Briefly, coral fragments were macerated in 50 mL of 3.5% sterile saline solution using a sterile mortar and pestle. Then, the macerated paste was serially diluted up to 10−6 with 3.5% saline solution, and 100 µL of each dilution was plated on Zobel Marine Agar 2216 (MA; HiMedia Laboratories, Mumbai, India), diluted marine agar (DMA; 2 × dilution of MA with 3.5% NaCl and adjusted agar content) and Lennox Broth (Sigma-Aldrich) and cultured overnight at 25 °C. The macerate was also incubated in parallel at 25 °C overnight and 130 rpm in a 250-mL sterile Erlenmeyer flask containing crystal beads. After this first incubation, 100 µL triplicate subsamples of 10−4, 10−5, and 10−6 dilutions were plated on approximately 20 mL of MA and DMA. Alternatively, 0.5-cm long coral fragments were plated on both media. All plates were incubated at 25 °C for at least 48 h or until visible bacterial colonies were observed. Based on colony morphology, > 350 isolates were obtained, which were preserved at −80 °C in sterilized 20% glycerol. To select pBMC strains, the isolates were screened for various beneficial traits using polymerase chain reaction (PCR) assays targeting nitrogen cycle-related genes involved in nitrogen fixation (nifH) and denitrification (nirK) as well as biochemical analyses of catalase activity, siderophore production45 and phosphate assimilation46. Finally, the antagonistic effect of the isolates against the coral pathogen Vibrio coralliilyticus47,48 was tested following the methodology described by Rosado and colleagues26 and Santoro and colleagues18. Based on the positive results of these tests, six strains were selected as pBMC and stored in glycerol stocks (20%) at −80 °C.
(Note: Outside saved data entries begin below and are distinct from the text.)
-- ==== Sys2Proof/Machine/Uops.lean ====
section
/-!
DEFINITION. The micro-ops of matrix routines (spec/11_matrix_engine.md R267 to R278). A micro-op acts on the routine that
runs on core `s.curCore`; while a wait of R273 or an empty line holds it, the step changes nothing.
-/

namespace Sys2Proof.Machine

/-! ### The running call -/

/-- The position after a word: the innermost loop that ends there starts its next pass or is left (R276). -/
def closeLoops (p : Nat) : List UopLoop → Nat × List UopLoop
  | [] => (p, [])
  | l :: ls =>
    if p ≤ l.last then (p, l :: ls)
    else if 1 < l.left then (l.first, { l with left := l.left - 1 } :: ls)
    else closeLoops p ls

/-- The routine goes on at word p, past a LOADB there that filled the shadow buffer early; after its last word it is done
(R273). -/
def State.goUop (s : State) (p : Nat) (loops : List UopLoop) : State :=
  s.modRoutine s.curCore (fun r =>
    let (p, ls) := closeLoops p loops
    let here := r.ahead = some p
    let (p, ls) := if here then closeLoops (p + 1) ls else (p, ls)
    { r with pos := p, loops := ls, rows := 0, begun := false, ahead := if here then none else r.ahead
             done := decide (((s.coreOf s.curCore).entry r.args.routine).length.toNat ≤ p) })

/-- The micro-op is done. -/
def State.uopDone (s : State) : State :=
  match (s.coreOf s.curCore).routine with
  | none => s
  | some r => s.goUop (r.pos + 1) r.loops

/-- Runs a micro-op of the routine of `s.curCore` with its caller; a stopped or done routine runs nothing. -/
def State.uop (s : State) (go : Routine → Seqr → State → State) : State :=
  match (s.coreOf s.curCore).routine, (s.coreOf s.curCore).mq.head? with
  | some r, some m =>
    if r.stopped.isSome || r.done then s
    else
      match s.seqOf m.handle with
      | none => s
      | some q => go r q s
  | _, _ => s

/-- The running routine stops with a cause (R191). -/
def State.uopStop (s : State) (code : BitVec 8) : State := s.stopRoutine s.curCore code

/-- The physical tile that a selector names, if the call may write it (WMASK) or, with `ro`, read it (WMASK or RMASK)
(R191, R274, R276). -/
def State.uopTile (s : State) (r : Routine) (q : Seqr) (ts : BitVec 4) (ro : Bool) (go : Nat → State → State) : State :=
  let t := r.args.tileName ts
  match q.tileNo t with
  | some p => if r.args.wmask t || (ro && r.args.rmask t) then go p s else s.uopStop cMatrix
  | none => s.uopStop cMatrix

/-- A contribution to a tile has not landed (R273). -/
def Routine.owes (r : Routine) (t : Nat) : Bool := r.pending.any (fun p => p.tile = t)

/-- The m − 2 of a micro-op: 7 takes the captured mp5[2:0], where 7 again raises FMT_TAG (R274). -/
def Routine.mmOf (r : Routine) (mm : BitVec 3) : Option (BitVec 3) :=
  let v : BitVec 3 := if mm = 7 then BitVec.ofNat 3 ((r.args.mp[5]).toNat) else mm
  if v = 7 then none else some v

/-- The walk of a descriptor: started and checked when the routine first names it (R270, R292). -/
def Routine.walkOf (r : Routine) (d : Nat) : Option Walk :=
  match r.walks.find? (fun w => w.1 = d) with
  | some w => some w.2
  | none =>
    let desc : Vector W64 8 := Vector.ofFn (fun i => r.args.fd[8 * d + i.val]?.getD 0)
    if d < 8 && descOk desc then some (Walk.start desc) else none

/-- Keeps a walk of the routine. -/
def State.keepWalk (s : State) (d : Nat) (w : Walk) : State :=
  s.modRoutine s.curCore (fun r => { r with walks := tset d w r.walks })

/-- The header of a walk as a micro-op expects it (R271): none, or the cause that stops the routine. -/
def headerFault (w : Walk) (swz : BitVec 8) (fmt : BitVec 4) (mm : BitVec 3) : Option (BitVec 8) :=
  if w.swz ≠ swz.toNat then some cSwizzle
  else if w.fmt ≠ fmt.toNat || (fmt = 8 && w.mm ≠ mm.toNat) then some cFmtTag
  else none

/-- The walks that a micro-op takes entries from: DESC, and DESC + 1 of BFP, with headers as expected (R271, R278, R291). -/
def State.uopWalks (s : State) (r : Routine) (desc : BitVec 3) (swz : BitVec 8) (fmt : BitVec 4) (mm : BitVec 3)
    (go : Walk → Option Walk → State → State) : State :=
  match r.walkOf desc.toNat with
  | none => s.uopStop cMatrix
  | some w =>
    match headerFault w swz fmt mm with
    | some c => s.uopStop c
    | none =>
      if fmt ≠ 8 then go w none s
      else
        match r.walkOf (desc.toNat + 1) with
        | none => s.uopStop cMatrix
        | some w' =>
          match headerFault w' swz fmt mm with
          | some c => s.uopStop c
          | none => go w (some w') s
We extracted genomic DNA (gDNA) from these six pBMC strains using Wizard Genomic DNA Purification Kit (Promega, Madison, WI, USA) according to the manufacturer’s protocol. The resultant gDNA was purified with AMPure beads (1:8 ratio; Beckman Coulter) and quantified using Qubit dsDNA Assay Kit (Invitrogen). Then, the quality and integrity of the extracted gDNA were confirmed via spectrometry using a NanoDrop 8000 spectrophotometer (Thermo Fisher Scientific) and via electrophoresis using the 4200 TapeStation System (Agilent Technologies). Next, we prepared SMRTbell libraries using SMRTbell Express Template Prep Kit 2.0 (Pacific Biosciences) and Barcoded Overhang Adapter Kit 8A (Pacific Biosciences) according to the PacBio multiplexed microbial libraries protocol. The quality of the libraries was assessed using Qubit dsDNA High Sensitivity Assay Kit (Thermo Fisher Scientific) and FEMTO Pulse pulsed-field capillary electrophoresis system (Agilent Technologies). For sequencing, the libraries were first annealed using Primer v4 via Sequel Binding Kit 3.0 (Pacific Biosciences) and then sequenced using SMRT Cell 1 M v3 LR Tray (Pacific Biosciences) via the Sequel system at the Bioscience Core Lab of King Abdullah University of Science and Technology, Saudi Arabia.
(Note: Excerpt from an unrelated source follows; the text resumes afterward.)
-- ==== Sys2Proof/Machine/Dispatch.lean ====
section
/-! DEFINITION. One arm for each constructor of `Instr`, each a direct call of its meaning. -/

namespace Sys2Proof.Machine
pBMC genome assembly and taxonomic classification

The quality of raw reads was assessed using LongQC tool49, and the reads were trimmed according to the default parameters. Next, the reads were assembled using Canu50, Flye51, Raven52, Miniasm/Minipolish53, and Redbean54. The generated assemblies were then evaluated and compared to determine the quality of general genome assembly via Quast55, genomic completeness/contamination via CheckM software56, chimerism via GUNC57, and indel errors/pseudogenes via ideel (https://github.com/phiweger/ideel). The assemblies from Canu were considered the best based on assembly quality, genomic completeness, and lower number of indels/interrupted open reading frames. FastANI58, and Genome-to-Genome Distance Calculator59 were used to assess the phylogenetic relatedness between the study genomes and the publicly available closest reference strain genomes.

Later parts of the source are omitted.